Top of DATA RECORDS
-- ==== Sys2Proof/Machine/LoadStore.lean ====
section
/-! DEFINITION. Loads and stores (45_loads_stores.md R139 to R151). -/

namespace Sys2Proof.Machine

/-- The request of a load: `Load(ea, n, ext)` (R140). -/
def unitLoad (n : Width) (ext : Extend) (d : DecodedRecord) : ExecOut :=
  { memreq := some (.load (loadAddress d) n ext) }

/-- The request of a store: `Store(ea, n, trunc_8n(op2))` (R147). -/
def unitStore (n : Width) (d : DecodedRecord) : ExecOut :=
  { memreq := some (.store (storeAddress d) n (d.op2.setWidth (8 * n.bytes))) }

/-- LB (R141). -/
def execLb (rd rs1 : RegIdx) (imm : BitVec 12) (s : State) : Answer :=
  retire s (operandsLoad s .lb rd rs1 imm) (unitLoad .byte .sign)
/-- LH (R142). -/
def execLh (rd rs1 : RegIdx) (imm : BitVec 12) (s : State) : Answer :=
  retire s (operandsLoad s .lh rd rs1 imm) (unitLoad .half .sign)
/-- LW (R143). -/
def execLw (rd rs1 : RegIdx) (imm : BitVec 12) (s : State) : Answer :=
  retire s (operandsLoad s .lw rd rs1 imm) (unitLoad .word .sign)
/-- LD: the 64-bit value needs no extension (R144). -/
def execLd (rd rs1 : RegIdx) (imm : BitVec 12) (s : State) : Answer :=
  retire s (operandsLoad s .ld rd rs1 imm) (unitLoad .double .zero)
/-- LBU (R145). -/
def execLbu (rd rs1 : RegIdx) (imm : BitVec 12) (s : State) : Answer :=
  retire s (operandsLoad s .lbu rd rs1 imm) (unitLoad .byte .zero)
/-- LHU (R146). -/
def execLhu (rd rs1 : RegIdx) (imm : BitVec 12) (s : State) : Answer :=
  retire s (operandsLoad s .lhu rd rs1 imm) (unitLoad .half .zero)

/-- SB (R148). -/
def execSb (rs1 rs2 : RegIdx) (imm : BitVec 12) (s : State) : Answer :=
  retire s (operandsStore s .sb rs1 rs2 imm) (unitStore .byte)
/-- SH (R149). -/
def execSh (rs1 rs2 : RegIdx) (imm : BitVec 12) (s : State) : Answer :=
  retire s (operandsStore s .sh rs1 rs2 imm) (unitStore .half)
/-- SW (R150). -/
def execSw (rs1 rs2 : RegIdx) (imm : BitVec 12) (s : State) : Answer :=
  retire s (operandsStore s .sw rs1 rs2 imm) (unitStore .word)
/-- SD (R151). -/
def execSd (rs1 rs2 : RegIdx) (imm : BitVec 12) (s : State) : Answer :=
  retire s (operandsStore s .sd rs1 rs2 imm) (unitStore .double)

end Sys2Proof.Machine
end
Bottom of DATA RECORDS
# PROBLEM STATEMENT
Write out exactly the lines above from the line with "def execLw (rd" through the line with "LBU (R145). -/", both of them included, and leave out all other lines.

# WRITTEN SOLUTION
def execLw (rd rs1 : RegIdx) (imm : BitVec 12) (s : State) : Answer :=
  retire s (operandsLoad s .lw rd rs1 imm) (unitLoad .word .sign)
/-- LD: the 64-bit value needs no extension (R144). -/
def execLd (rd rs1 : RegIdx) (imm : BitVec 12) (s : State) : Answer :=
  retire s (operandsLoad s .ld rd rs1 imm) (unitLoad .double .zero)
/-- LBU (R145). -/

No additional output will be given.